In view of the above-mentioned shortcomings of the prior art, the purpose of the present invention is to provide a PCB circuit board, a diode characteristic testing system and method, which are used to solve the problems of low efficiency and poor accuracy of diode characteristic testing in the prior art.

In order to achieve the above purpose and other related purposes, the present invention provides a diode characteristic test system, the diode characteristic test system at least includes:

Power switching tube, adjustable loop resistance, adjustable main loop inductance, adjustable power supply module, drive signal generation module, diode to be tested and adjustable diode junction capacitance;

One end of the power switch tube is sequentially connected to the positive pole of the power module via the loop resistance and the main loop inductance, and the other end is connected to the negative pole of the power module;

The driving signal generation module is connected to the driving end of the power switch tube to provide a drive signal for the power switch tube;

The cathode of the diode to be tested is connected to the anode of the power module, and the anode is connected to the connection node between the loop resistance and the main loop inductance;

The diode junction capacitance is connected in parallel with both ends of the diode to be tested, and is used to adjust the size of the diode junction capacitance.

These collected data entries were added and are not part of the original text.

/-- The processing of a command, replayed over the data it has received. -/
def State.opWork (s : State) (c : Cmd) : Except Halt Done :=
  if s.away c then s.wholeWork c
  else
    match c.opcode with
    | 0x01 | 0x70 => .ok (Done.of Finish.ok)
    | 0x7F => s.fenceWork c
    | 0x10 => s.corpusSearchWork c
    | 0x11 => s.scanWork c
    | 0x12 => s.rerankWork c
    | 0x20 => s.attendWork c
    | 0x21 => s.kvAppendStage c
    | 0x22 => s.kvTrimStage c
    | 0x30 => s.gatherWork c
    | 0x31 => s.scatterWork c
    | 0x32 => s.insertWork c
    | 0x33 => s.deleteWork c
    | 0x34 => s.consolidateWork c
    | 0x35 => s.prefetchWork c
    | 0x36 => s.buildGraphWork c
    | 0x40 => s.calibrateStage c
    | 0x41 => if c.f 12 1 0 == 2 then s.requantShard c else s.requantRegion c
    | 0x50 => s.topkWork c
    | 0x60 => s.checkpointWork c
    | 0x61 => s.restoreWork c
    | 0x71 => s.flashReadWork c
    | 0x72 => s.flashWriteWork c
    | 0xF0 => s.migrate c (c.f 12 7 0)
    | _ => .ok (Done.of Finish.ok)

/-- The local shards and the region a command reads or changes. -/
def State.targets (s : State) (c : Cmd) : List Target :=
  if s.away c then []
  else
    match c.opcode with
    | 0x10 => (c.shards.filter fun n => s.place c n == .here).map .shard
    | 0x11 => if c.f 12 14 12 == 3 then [] else [.shard (c.f 12 11 0)]
    | 0x12 | 0x32 | 0x33 | 0x34 | 0x36 => [.shard (c.f 12 11 0)]
    | 0x20 | 0x21 | 0x22 | 0x40 | 0xF0 => [.region c.ctx]
    | 0x30 | 0x35 => if c.gsrc ≤ 1 then [.shard c.gshard] else if c.gsrc ≤ 3 then [.region c.ctx] else []
    | 0x31 => (s.scatterShards c).map .shard
    | 0x41 => if c.f 12 1 0 == 2 then [.shard (c.f 12 13 2)] else [.region c.ctx]
    | 0x60 | 0x61 => [c.kTarget]
    | _ => []

/-! ## Waits of admission -/

/-- The classes in which one command stages at a time: regions, shards by conversion, shards by linking (02 R58, 07 R241). -/
def State.convKeys (s : State) (c : Cmd) : List Nat :=
  if s.away c then []
  else
    match c.opcode with
    | 0x21 | 0x22 | 0x40 | 0xF0 => [4096 + c.ctx]
    | 0x41 => if c.f 12 1 0 == 2 then [c.f 12 13 2, 2 ^ 20 + c.f 12 13 2] else [4096 + c.ctx]
    | 0x31 => s.scatterShards c
    | 0x32 => [c.f 12 11 0]
    | 0x34 => [2 ^ 20 + c.f 12 11 0]
    | 0x36 => [c.f 12 11 0, 2 ^ 20 + c.f 12 11 0]
    | _ => []

def State.convMeets (s : State) (c x : Cmd) : Bool := let ks := s.convKeys c; x.id != c.id && (s.convKeys x).any ks.contains

/-- A converting command waits for the one that stages and for those before it; a migration pass behind all of software, and behind the passes before it (02 R58). -/
def State.convWait (s : State) (c : Cmd) : Bool :=
  if c.opcode == opPass then s.cmds.any fun x => s.convMeets c x && (x.admitted || (x.phase == .held .convert && (x.opcode != opPass || decide (x.id < c.id))))
  else s.cmds.any fun x => s.convMeets c x && x.opcode != opPass && (x.admitted || (x.phase == .held .convert && x.id < c.id))

/-- A bind of a bound region waits for its readers (06 R184, 08 R254). -/
def State.bindWait (s : State) (c : Cmd) : Bool :=
  c.opcode == 0x21 && bitOf (c.w 12) 24 && s.cmds.any fun x => x.id != c.id && x.admitted && (s.targets x).contains (.region c.ctx)

/-- A RESTORE of a bound target waits for the commands on it; the others wait for it (13 R425). -/
def State.restoreWait (s : State) (c : Cmd) : Bool :=
  let ts := s.targets c
  let meets := fun x : Cmd => x.id != c.id && (s.targets x).any ts.contains
  if c.opcode == 0x61 then s.latest c.kTarget != 0 && s.cmds.any fun x => meets x && (x.admitted || (x.opcode == 0x61 && x.phase == .held .restore && x.id < c.id))
  else s.cmds.any fun x => x.opcode == 0x61 && meets x && (x.admitted || x.phase == .held .restore)

def Origin.isReplay : Origin → Bool
  | .replay _ => true
  | _ => false

/-- A new owner that waits for the last log record of the old one (13 R429). -/
def State.finalOpen (s : State) (n : Nat) : Bool := s.cmp.finalWait.contains n || s.cmp.finalWait.contains (4096 + n)

/-- Commands on a target whose log is being replayed wait; replayed ones run one after the other (13 R426, R429). -/
def State.replayWait (s : State) (c : Cmd) : Bool :=
  if c.origin.isReplay then s.cmds.any fun x => decide (x.id < c.id) && x.origin.isReplay && (s.targets x).any (s.targets c).contains
  else (s.targets c).any fun t => match t with
    | .shard n => ((s.shard n).elim false fun x => x.replaying && !x.shadow) || s.finalOpen n
    | .region r => s.cmds.any fun x => x.ctx == r && x.origin.isReplay

/-- Replay stops at a gap: the target opens at its last applied edition (13 R426, R429). -/
def State.replayStop (s : State) (t : Target) : State :=
  let gone := s.cmds.filter fun x => x.origin.isReplay && (s.targets x).contains t
  let s := gone.foldl (fun s x => (s.discard x).dropCmd x.id) s
  let s := match t with
    | .shard n => { s with shards := s.shards.map fun x : Shard => if x.num == n then { x with replaying := false, logBuf := [], logCredit := 0 } else x,
                           cmp := { s.cmp with finalWait := s.cmp.finalWait.filter fun k => k % 4096 != n } }
    | .region _ => s
  s.raise pCmp 4

def State.before (s : State) (c : Cmd) : Bool :=
  (s.cmds.any fun x => x.ctx == c.ctx && x.origin == .window && decide (x.id < c.id)) ||
    ((s.ring c.port c.ctx).held.any fun r => r.kind == 0 && decide (r.id < c.id))

def State.holdWhy (s : State) (c : Cmd) : Option Hold :=
  let win := c.origin == .window
  if win && s.cmds.any (fun x => x.ctx == c.ctx && x.origin == .window && x.opcode == 0x7F && decide (x.id < c.id)) then some .fence
  else if win && c.ordered && s.before c then some .ordered
  else if s.restoreWait c then some .restore
  else if s.replayWait c then some .replay
  else if s.convWait c || s.bindWait c then some .convert
  else if c.opcode == 0x32 && !s.away c && s.sideFullNow c (c.f 12 11 0) then some .side
  else if ((c.opcode == 0x10 && (c.origin.isForwarded || c.shards.any fun n => s.place c n != .here)) || (c.opcode == 0x50 && c.collective) || (c.opcode == 0x20 && c.collId != 0) || (c.opcode == 0x60 && c.barrier)) && decide (s.collOpenCount ≥ 512) then some .coll
  else none

/-! ## Ends -/

def Origin.local' : Origin → Bool
  | .window | .forwarded _ _ _ | .shadow _ _ => true
  | _ => false

/-- A command of the device begins again. -/
def State.restartOwn (s : State) (c : Cmd) : State :=
  (s.discard c).modCmd c.id fun x => { x with phase := .queued, admitted := false, got := [], eds := [], charged := 0, taken := [] }

/-- An internal command fails: its page counts it, and it is issued again or dropped (07 R228, 06 R180). -/
def State.failInternal (s : State) (c : Cmd) (st : Nat) (errs bumps : List (Nat × Nat)) : State :=
  let s := s.bumps bumps
  let s := errs.foldl (fun s x => s.reportErr ⟨some c.part, 0⟩ x) s
  if c.opcode == 0x34 then
    let s := s.raiseAt pGwe 2 ⟨some c.part, 0⟩
    s.restartOwn c
  else if c.opcode == opPass then ((if st == stEcc then s.raiseAt pAtt 1 ⟨some c.part, c.ctx⟩ else s).discard c).dropCmd c.id
  else (s.discard c).dropCmd c.id

/-- A command that has been admitted ends with a failure. -/
def State.failAny (s : State) (c : Cmd) (st sub counter : Nat) (errs bumps : List (Nat × Nat)) : State :=
  if c.origin == .internal then s.failInternal c st errs bumps
  else if c.origin.isReplay then (s.targets c).foldl (fun s t => s.replayStop t) (s.failCmd c st sub counter errs bumps)
  else s.failCmd c st sub counter errs bumps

Optionally, the power supply module includes an energy storage capacitor, a switch, and a first DC power supply; the switch and the first DC power supply are connected in series, and the energy storage capacitor is connected in parallel between the switch and the first DC power supply. The two ends of the series structure of the current power supply, the energy storage capacitor provides the power supply voltage for the diode characteristic testing system.

More optionally, the power module further includes a current limiting resistor, and the current limiting resistor is connected in series in the series structure of the switch and the first DC power supply.

Optionally, the driving signal generating module is a discrete device driver or an integrated IC driver, and generates a driving signal with an adjustable driving speed.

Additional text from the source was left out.